The real question in this application is in respect of the complaint made by the 2nd interested party and the commencement of investigations by PC Langat. Whether the decision to investigate and prosecute the ex-parte applicant contravenes the constitution and statute requiring exercise of discretion to grant or decline judicial review remedy.
In accordance with Article 243 and 244 of the constitution, the national police service is charged with the responsibility of maintaining law and order. The power to arrest and charge a person suspected to have committed a crime is provided for in part (III), Section 89 and Section 134 of the Criminal Procedure Code. The nature of the jurisdiction conferred upon the Director of Public Prosecution is provided for under Article 157 (6), (10) and (11) of the Constitution to institute, undertake, take over, continue or terminate, discontinue any criminal proceedings against any person before any court other than a court martial. In doing so, under sub section (10) the Director of Public Prosecution shall not be under the direction or control of any person or authority.
The constitution went on to state in Article 157 (11) that:
“in exercising the powers confirmed by this Article, the Director of Public Prosecution shall have regard to the public interest, the interest of the administration of justice and the need to prevent and avoid abuse of the legal process.”
On the basis of the foregoing did the investigating officer and the Director of Public Prosecution act fairly in reaching a decision to charge and prosecute the ex-parte applicant.
As regards to the issue of procedural fairness, the court in Byrne v Kine Motograph Renters Society Ltd {1958} 2ALL ER 599 held that:
“What, then, are the requirements of natural justice in a case of this kind? First, the person accused should know the nature of the accusation made, secondly, that he should be given an opportunity to state his case and thirdly, of course, that the tribunal should act in good faith.”
Its also trite hat any statutory process or act done ultravires the provisions of the constitution and statute law is void abinitio. In my view it would be expected of the ex-parte applicant to demonstrate that the investigating officer and subsequent decision by the director of public prosecution took into account irrelevant material, or ignored a material factor in the impugned decision making process.
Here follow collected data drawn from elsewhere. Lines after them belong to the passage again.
-- ==== Sys2Proof/Machine/Core.lean ====
section
/-! DEFINITION. The host's view of the machine. -/

def Sys2Proof.core : Host.Core := { State := Sys2Proof.Machine.State, Fault := Sys2Proof.Machine.Fault, Refusal := Sys2Proof.Machine.Refusal, step := Sys2Proof.Machine.step, reset := Sys2Proof.Machine.State.reset }
end

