/-- R452, R454: LACK and CRED take the frames they acknowledge out of the retry buffer and give back credits, and waiting frames
may follow. A NACK is counted and recorded: the link stays UP, and goes into RECOVERY at the eighth of one LSEQ in a row. A
codeword that cannot be corrected makes the die drop what follows.

R455, R456, R460, R464: the states of a link. A trained link exchanges IDENT on sixteen lanes that are not retired; it is UP
only where peer, peer die and version are those of the installation map, and REFUSED otherwise. Retraining brings a link in
RECOVERY back UP; the third failure takes it DOWN. A training that fails in time goes DOWN, a REFUSED link trains again. Loss
of lock with fewer than eight lanes left is RECOVERY. A spare takes a lane's place and the link stays UP.

It rests on the model's choices of log entries 213, 214, 215 and 217 (notes/assumptions).

Completion: under hypotheses on the state and the operands alone, its conclusion is that exec answers a next state for
`lackCred` (LACK_CRED), `nack` (NACK), `uncorrectableCodeword` (UNCORRECTABLE_CODEWORD), `phyTrained` (PHY_TRAINED),
`ident` (IDENT), `trainingTimeout` (TRAINING_TIMEOUT), `recovery` (RECOVERY), `laneSparing` (LANE_SPARING). -/
def Obligations.LinksTrainRetryAndRecover : Prop :=
  ((∀ (s : State) (die : Nat) (lack : BitVec 16) (cred : BitVec 32), die < 16 → s.rst.pllLost = false → (s.link die).st = .up →
     ∃ t more, Sys2Proof.Machine.exec (.lackCred die lack cred) s = .next t
       ∧ t = { s with zegus := { s.zegus with links := t.zegus.links } }
       ∧ (t.link die).buffer = (s.link die).buffer.filter (fun f => !seqBefore f.lseq lack) ++ more
       ∧ more.length + (t.link die).waiting.length = (s.link die).waiting.length
       ∧ ((s.link die).waiting = [] → ∀ v : Nat, v < 4 →
           Map.get (t.link die).credits 0 v = Map.get (s.link die).credits 0 v + fld cred (8 * v) 8)
       ∧ ∀ l, l ≠ die → t.link l = s.link l)
   ∧ (∀ (s : State) (die : Nat) (lseq : BitVec 16), die < 16 → s.rst.pllLost = false → (s.link die).st = .up →
     let l := (s.link die).absorbLack lseq
     ∃ t, Sys2Proof.Machine.exec (.nack die lseq) s = .next t
       ∧ (t.link die).retries = (s.link die).retries + 1
       ∧ (l.nackSeq ≠ some lseq → (t.link die).st = .up ∧ (t.link die).nackSeq = some lseq ∧ (t.link die).nacks = 1)
       ∧ (l.nackSeq = some lseq → l.nacks < 7 → (t.link die).st = .up ∧ (t.link die).nacks = l.nacks + 1)
       ∧ (l.nackSeq = some lseq → 7 ≤ l.nacks → (t.link die).st = .recovery)
       ∧ (∀ k, k ≠ die → t.link k = s.link k)
       ∧ t = { s with zegus := { s.zegus with links := t.zegus.links }, fresh := t.fresh, counts := t.counts, keeper := t.keeper, pins := t.pins, chans := t.chans })
   ∧ (∀ (s : State) (die : Nat) (lanes : List Nat), die < 16 → s.rst.pllLost = false → (s.link die).st = .up →
     ∃ t, Sys2Proof.Machine.exec (.uncorrectableCodeword die lanes) s = .next t
       ∧ ((t.link die).dropping = true ∨ (t.link die).st = .down)
       ∧ (lanes.Nodup → ∀ k ∈ lanes, k < 18 → (s.hl (4192 + 18 * die + k)).st = .healthy →
           (t.hl (4192 + 18 * die + k)).st = .observed)
       ∧ t.hbm = s.hbm ∧ t.tstore = s.tstore ∧ t.ens = s.ens ∧ t.sync = s.sync))
  ∧ ((∀ (s : State) (die : Nat), die < 16 → s.rst.pllLost = false →
     ((s.link die).st = .training → ∃ t, Sys2Proof.Machine.exec (.phyTrained die true) s = .next t
       ∧ t = { s with zegus := { s.zegus with links := t.zegus.links } }
       ∧ t.link die = { s.link die with st := .ident, active := (s.trainLanes die).1, spares := (s.trainLanes die).2 }
       ∧ ∀ l, l ≠ die → t.link l = s.link l)
     ∧ ((s.link die).st = .recovery → ∃ t, Sys2Proof.Machine.exec (.phyTrained die true) s = .next t
       ∧ t = { s with zegus := { s.zegus with links := t.zegus.links } }
       ∧ (t.link die).st = .up ∧ (t.link die).failed = 0 ∧ ∀ l, l ≠ die → t.link l = s.link l)
     ∧ ((s.link die).st = .recovery → (s.link die).failed < 2 → ∃ t, Sys2Proof.Machine.exec (.phyTrained die false) s = .next t
       ∧ t = { s with zegus := { s.zegus with links := t.zegus.links } }
       ∧ t.link die = { s.link die with failed := (s.link die).failed + 1 } ∧ ∀ l, l ≠ die → t.link l = s.link l)
     ∧ ((s.link die).st = .recovery → 2 ≤ (s.link die).failed → ∃ t, Sys2Proof.Machine.exec (.phyTrained die false) s = .next t
       ∧ (t.link die).st = .down ∧ (t.link die).failed = 3 ∧ (∀ l, (t.link l).st = .up → (s.link l).st = .up)
       ∧ t.hbm = s.hbm ∧ t.tstore = s.tstore ∧ t.ens = s.ens ∧ t.sync = s.sync))
   ∧ (∀ (s : State) (die : Nat) (peer : BitVec 14) (peerDie : BitVec 4) (version : Byte) (credits : List Nat) (digests : Bool)
       (mirrors : List MirrorRange), die < 16 → s.rst.pllLost = false → (s.link die).st = .ident →
     ∃ t, Sys2Proof.Machine.exec (.ident die peer peerDie version credits digests mirrors) s = .next t
       ∧ (t.link die).peer = peer
       ∧ ((peer = (s.link die).mapDev ∧ peerDie = (s.link die).mapDie ∧ version = 1) →
           (t.link die).st = .up ∧ t = { s with zegus := { s.zegus with links := t.zegus.links } })
       ∧ (¬(peer = (s.link die).mapDev ∧ peerDie = (s.link die).mapDie ∧ version = 1) →
           (t.link die).st = .refused ∧ (t.link die).mismatch = true
             ∧ t = { s with zegus := { s.zegus with links := t.zegus.links }, fresh := t.fresh, counts := t.counts, keeper := t.keeper, pins := t.pins, chans := t.chans })
       ∧ ∀ l, l ≠ die → t.link l = s.link l)
   ∧ (∀ (s : State) (die : Nat), die < 16 → s.rst.pllLost = false → ((s.link die).st = .training ∨ (s.link die).st = .refused) →
     ∃ t, Sys2Proof.Machine.exec (.trainingTimeout die) s = .next t
       ∧ (t.link die).st = (if (s.link die).st = .training then .down else .training)
       ∧ (∀ l, l ≠ die → (t.link l).st = (s.link l).st)
       ∧ t.hbm = s.hbm ∧ t.tstore = s.tstore ∧ t.ens = s.ens ∧ t.sync = s.sync)
   ∧ (∀ (s : State) (die : Nat) (lanes : List Nat), die < 16 → s.rst.pllLost = false → (s.link die).st = .up →
     ∃ t, Sys2Proof.Machine.exec (.recovery die lanes) s = .next t
       ∧ ((lanes = [] ∨ (((s.link die).active.filter (fun k => !lanes.contains k)).length + (s.link die).spares.length < 8)) →
           (t.link die).st = .recovery ∨ (t.link die).st = .down)
       ∧ (lanes = [] → (∀ k ∈ (s.link die).active ++ (s.link die).spares, (s.hl (4192 + 18 * die + k)).st ≠ .retired) →
           t.link die = { s.link die with st := .recovery, failed := 0, nackSeq := none, nacks := 0 })
       ∧ (lanes.Nodup → ∀ k ∈ lanes, k < 18 → (s.hl (4192 + 18 * die + k)).st = .healthy →
           (t.hl (4192 + 18 * die + k)).st = .observed)
       ∧ t.hbm = s.hbm ∧ t.tstore = s.tstore ∧ t.ens = s.ens ∧ t.sync = s.sync)
   ∧ (∀ (s : State) (die lane spare : Nat), die < 16 → s.rst.pllLost = false → (s.link die).st = .up → lane ∈ (s.link die).active →
     spare ∈ (s.link die).spares →
     ∃ t, Sys2Proof.Machine.exec (.laneSparing die lane spare) s = .next t
       ∧ t = { s with zegus := { s.zegus with links := t.zegus.links }, fresh := t.fresh, counts := t.counts, keeper := t.keeper, pins := t.pins, chans := t.chans }
       ∧ t.link die = { s.link die with active := (s.link die).active.map (fun k => if k = lane then spare else k),
                                        spares := (s.link die).spares.erase spare }
       ∧ ∀ l, l ≠ die → t.link l = s.link l))

/-- R453: a virtual channel of an UP link whose clock runs that has held a frame ready without credit for 100 µs makes a record ZL_STALLED of severity
LOGGED, and keeps waiting: nothing of the link changes.

Completion: under hypotheses on the state and the operands alone, its conclusion is that exec answers a next state for
`zlStalled` (ZL_STALLED). -/
def Obligations.StalledChannelsAreRecordedAndWait : Prop :=
  ∀ (s : State) (die : Nat) (vc : BitVec 2), die < 16 → s.rst.pllLost = false → (s.link die).st = .up →
    Map.get (s.link die).credits 0 vc.toNat = 0 → (s.link die).waiting.any (fun f => f.vc == vc) = true →
    ∃ t, Sys2Proof.Machine.exec (.zlStalled die vc) s = .next t
      ∧ (t.keeper.general.get {} (s.keeper.nextGen % 520192)).code = cZlStalled
      ∧ (t.keeper.general.get {} (s.keeper.nextGen % 520192)).sev = 1
      ∧ (t.keeper.general.get {} (s.keeper.nextGen % 520192)).detail = vc.toNat
      ∧ t.keeper.nextGen = (s.keeper.nextGen + 1) % 2 ^ 40
      ∧ t = { s with fresh := t.fresh, counts := t.counts, keeper := t.keeper, pins := t.pins, chans := t.chans }
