-- ==== Sys2Proof/Laws/Exec.lean ====
section
/-! SUPPORT. What exec calls for each command, one equation each, so that no proof unfolds its case split. -/

namespace Sys2Proof.Machine

variable (s : State)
(See the principles in Associate Provincial Picture House Ltd v Wednesburry Corporation {1948} 1KB 223). The court cannot usurp the role of the National Police Service or the Director of Public Prosecution unless its shown that as the decision process stands they acted in bad faith, with malice, ill will, caprice or to a great extent the whole matter of it was not done for the public and the interest of justice.
Bearing in mind the nature of competing interest arising out of constitutional organs in their quest to champion the public interest, the court being a creature of the same constitution had this to say in Muge Cherogony v Chief of General Staff of the Armed Forces of Kenya Misc Civil Application No. 40 of 2001 thus:
“Where the Law lays down a particular procedure for the doing of an act, such procedure may be construed to be directional or mandatory. If it is directional, then it is meant to be a guideline and or departure therefrom is not necessary fatal to the validity of the decision making process. However, if it is mandatory, then any departure renders the ultimate decision null and void.”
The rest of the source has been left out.